-- ==== Sys2Proof/Machine/State.lean ====
section
/-! DEFINITION. The state of the machine (10_state.md), the reasons it can stop, and reset. -/

namespace Sys2Proof.Machine

/-- The five encodings that fail fast: the identifiers of 60_exceptions.md rule R161. -/
inductive FailFast where
  | opcodeRTI
  | opcodeSTI
  | opcodeRES
  | trapIN
  | trapPUTSP
  deriving DecidableEq, Repr

/-- The identifier a fault carries (R161 to R163). It is the argument of FAULTED in `status` and nothing else is
recorded. -/
inductive FaultId where
  /-- UnimplementedOperation(id), R161. -/
  | unimplementedOperation (what : FailFast)
  /-- UnknownTrapVector(v), R163. -/
  | unknownTrapVector (v : BitVec 8)
  deriving DecidableEq, Repr

/-- The run status (10_state.md rule R34). HALTED and FAULTED are terminal. -/
inductive Status where
  | running
  | halted
  | faulted (why : FaultId)
  deriving DecidableEq, Repr

/-- A trap routine that has begun and not ended, the step of the spec that contains it being unfinished
(43_trap_system.md rule R144). DESIGN CHOICE, safe: notes/assumptions/1.md and 2.md. -/
inductive Routine where
  /-- GETC, held because the key queue was empty (R145). -/
  | getc
  /-- PUTS, whose scan goes on at address `a` (R147). -/
  | puts (a : Word)
  /-- HALT, with the codes `rest` of the notice still to be put out (R150). -/
  | halt (rest : List Word)
  deriving DecidableEq, Repr

/-- Memory (R33, R50): the cells that do not hold `unlistedWord`, by address, addresses rising. `Memory.wf`
(Machine/Ops.lean) is that form. The cell is the 16-bit word, the machine's smallest addressable unit
(notes/assumptions/5.md). -/
abbrev Memory := List (Nat × Word)

/-- The whole state (R20). KBSR and KBDR are the cells 0xFE00 and 0xFE02 of `mem` (R55, R57). -/
structure State where
  /-- R0 to R7 (R21). -/
  regs : Vector Word 8
  /-- PC (R23). Between steps the address of the next instruction; while an instruction executes, one more than its
  own address. -/
  pc : Word
  /-- COND (R26), a register of 16 bits holding 0 (from reset), 1, 2 or 4. -/
  cond : Word
  /-- Memory (R33). -/
  mem : Memory
  /-- The run status (R34). -/
  status : Status
  /-- The host's key queue, head first (R36). -/
  inq : List Word
  /-- The characters put out, oldest first (R38). -/
  out : List Word
  /-- The unfinished trap routine, if any; the model's own field. -/
  routine : Option Routine
  /-- The machine's parameters (R7); no step changes them. -/
  cfg : Config
  deriving DecidableEq, Repr

/-- Why a step request has no successor state. -/
inductive Fault where
  /-- Raised by `step` when status is HALTED, where R34 defines no step (D18). Safe: nothing can be proved to happen
  after the end. -/
  | stepAfterHalt
  /-- Raised by `step` when status is FAULTED, where R34 defines no step (D18). Safe, for the same reason. -/
  | stepAfterFault (why : FaultId)
  deriving DecidableEq, Repr

/-- Why an instruction would have no meaning in the model. -/
inductive Refusal where
  /-- Raised by `exec` for an instruction without a meaning. Safe. Every instruction has one, so nothing raises it. -/
  | notModelled (mnemonic : String)
  deriving DecidableEq, Repr

/-- Reset (R40, R190, R191) of a machine whose parameters are `cfg`, over the memory INIT_MEM the host supplies (R192)
and with the keys typed ahead. -/
def State.resetWith (cfg : Config) (initMem : Memory) (typedAhead : List Word) : State where
  regs := Vector.replicate 8 0
  pc := resetPc
  cond := 0
  mem := initMem
  status := .running
  inq := typedAhead
  out := []
  routine := none
  cfg := cfg

/-- The machine right after reset: default parameters, no image loaded, no key typed ahead. -/
def State.reset : State := State.resetWith defaultConfig [] []

end Sys2Proof.Machine
end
# # # # #
- _WHAT THE EXERCISE ASKS_: Transcribe the records above exactly, beginning at the line that contains "structure State where" and ending with the line that contains "Memory (R33). -/", both included, and nothing else.

- _RESULT_:
structure State where
  /-- R0 to R7 (R21). -/
  regs : Vector Word 8
  /-- PC (R23). Between steps the address of the next instruction; while an instruction executes, one more than its
  own address. -/
  pc : Word
  /-- COND (R26), a register of 16 bits holding 0 (from reset), 1, 2 or 4. -/
  cond : Word
  /-- Memory (R33). -/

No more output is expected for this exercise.